Sequencing technologies and pipelines: Detecting PAV relies on both short-read and long-read sequencing technologies, each with strengths and limitations. Long reads help resolve complex regions and structural variants, while short reads provide high-throughput depth. See short-read sequencing and long-read sequencing for technology context.
Functional validation: Linking PAV to phenotype often requires functional assays, gene expression analyses, and, in plants, field trials to assess how presence/absence influences traits under real-world conditions. See gene expression and functional genomics for related approaches.

Controversies and debates

Magnitude of impact on phenotype: A recurring debate centers on how much PAV contributes to measurable phenotypic differences relative to SNPs and regulatory variation. While PAV can explain some differences, especially in traits tied to specific gene families, establishing causality requires careful functional validation.

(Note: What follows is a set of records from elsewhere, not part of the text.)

/-- Derived from 30_encoding.md R83 and R91: the decoder answers well-formed instructions only, and
encoding what an opcode decodes to gives the opcode back with its ignored fields written 0, but for NNN of
SYS. R83 lists NNN of 0nnn as ignored too; that `keptBits` keeps it there is the model's choice (log 15),
so that every SYS word has its own term. -/
def Obligations.EncodeOfDecodeZeroesIgnoredFields : Prop :=
  ∀ (op : Word) (i : Instr), decode op = .ok i → WellFormed i = true ∧ encode i = op &&& keptBits i

/-- 30_encoding.md R89: for every word the list of matching entries in table order is empty, one entry, or
the pair (SYS, CLS) or (SYS, RET); and the decoder gives the same as the list (R90): its last entry. -/
def Obligations.MatchingEntriesAreTheDecodedInstruction : Prop :=
  ∀ op : Word,
    (op = 0x00E0#16 → matchesOf op = [.sys 0x0E0#12, .cls] ∧ decode op = .ok .cls) ∧
    (op = 0x00EE#16 → matchesOf op = [.sys 0x0EE#12, .ret] ∧ decode op = .ok .ret) ∧
    (op ≠ 0x00E0#16 → op ≠ 0x00EE#16 →
      (∃ i, matchesOf op = [i] ∧ decode op = .ok i) ∨ (∃ e, matchesOf op = [] ∧ decode op = .error e))

/-- 40_cycle.md R112 and R113, 30_encoding.md R86: invoking every matching entry in table order, each on
the state the ones before it left, is executing the decoded instruction, and nothing where no entry
matches; the cycle's EXECUTE is that scan, followed by the rest of the cycle. -/
def Obligations.ScanOfTheTableRunsTheDecodedInstruction : Prop :=
  ∀ (op : Word) (s : State), s.run = .running →
    (∀ i, decode op = .ok i → runInOrder (matchesOf op) s = exec i s) ∧
    (∀ e, decode op = .error e → runInOrder (matchesOf op) s = .next s) ∧
    runOpcode op s = afterExecute (runInOrder (matchesOf op) s)

/-- Derived from 30_encoding.md section 4 (its "Every other 16-bit word matches at least one entry" is
marked as an inference there): the opcodes that match no entry are exactly the listed ones of the classes
8, E and F, and a cycle of one changes what a cycle without a behaviour changes: the pre-advance, then
render, tick and poll. -/
def Obligations.UnmatchedOpcodesAreExactlyTheListed : Prop :=
  (∀ op : Word, matchesOf op = [] ↔
    (op.toNat / 4096 = 0x8 ∧ op.toNat % 16 ∈ [0x8, 0x9, 0xA, 0xB, 0xC, 0xD, 0xF]) ∨
    (op.toNat / 4096 = 0xE ∧ op.toNat % 256 ∉ [0x9E, 0xA1]) ∨
    (op.toNat / 4096 = 0xF ∧
      op.toNat % 256 ∉ [0x07, 0x0A, 0x15, 0x18, 0x1E, 0x29, 0x33, 0x55, 0x65])) ∧
  (∀ s : State, s.run = .running → s.pc.toNat ≤ 0xFFE → matchesOf s.fetchOp = [] →
    ∃ u : State, u.pc.toNat = (s.pc.toNat + 2) % 4096 ∧
      u = { s with pc := u.pc, renderOut := none, audioOut := false } ∧
      step s = .next u.finishCycle)

/-- A sanity statement: words written out from the encodings of 30_encoding.md R84, one for each family,
decode to the instructions they stand for. -/
def Obligations.SampleWordsDecode : Prop :=
  decodeTableWord 16 0x1ABC = some (.jp 0xABC) ∧
  decodeTableWord 16 0x5120 = some (.seReg 1 2) ∧
  decodeTableWord 16 0x8AB7 = some (.subnReg 10 11) ∧
  decodeTableWord 16 0xD12F = some (.drw 1 2 15) ∧
  decodeTableWord 16 0xE5A1 = some (.sknp 5) ∧
  decodeTableWord 16 0xF265 = some (.ldVxMem 2) ∧
  decodeTableWord 16 0x8018 = none

/-! ## The cycle -/

/-- Derived from 40_cycle.md R109, R111, R114 and R121: in RUNNING, when the two bytes at pc decode to an
instruction, the step runs exactly it, on the state with the pre-advanced pc and no output yet; after it
the cycle goes on with render, tick and poll, unless it faulted. -/
def Obligations.StepRunsTheDecodedInstruction : Prop :=
  ∀ (s : State) (i : Instr), s.run = .running → s.pc.toNat ≤ 0xFFE → decode s.fetchOp = .ok i →
    ∃ u : State, u.pc.toNat = (s.pc.toNat + 2) % 4096 ∧
      u = { s with pc := u.pc, renderOut := none, audioOut := false } ∧
      (∀ t, exec i u = .next t → t.run ≠ .faulted → step s = .next t.finishCycle) ∧
      (∀ t, exec i u = .next t → t.run = .faulted → step s = .next t)

/-- 40_cycle.md R110: FETCH reads the opcode big-endian at a = pc, even or odd, and above 0xFFE it raises
FETCH_OUT_OF_RANGE, which leaves everything else as it was. -/
def Obligations.FetchReadsBigEndianOrFaults : Prop :=
  ∀ s : State, s.run = .running →
    (s.pc.toNat ≤ 0xFFE →
      s.fetchOp.toNat = (s.memRead s.pc.toNat).toNat * 256 + (s.memRead (s.pc.toNat + 1)).toNat ∧
      step s = runOpcode s.fetchOp s.beginCycle) ∧
    (0xFFE < s.pc.toNat →
      step s = .next { s with
        run := .faulted, fault := some .fetchOutOfRange, faultPc := s.pc
        renderOut := none, audioOut := false })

Reference bias and pangenome approaches: Relying on a single reference genome can understate the diversity of gene content. Critics argue that moving toward pan-genome representations is essential for an accurate view of a species’ biology, but this shift also introduces computational complexity and interpretation challenges. See pan-genome for context on alternative representations of genetic diversity.
Annotation and functional attribution: Distinguishing true presence/absence from annotation gaps and assembly errors remains a methodological challenge. Misannotated or collapsed regions can masquerade as PAV, leading to over- or underestimation of dispensable genes. See genome annotation and structural variation for methods to address this.
Practical implications for breeding and medicine: While PAV has clear relevance for breeding in crops and for understanding immune gene variation in humans, translating presence/absence data into reliable phenotype predictions requires robust, multi-omic integration. See breeding and precision medicine for broader contexts.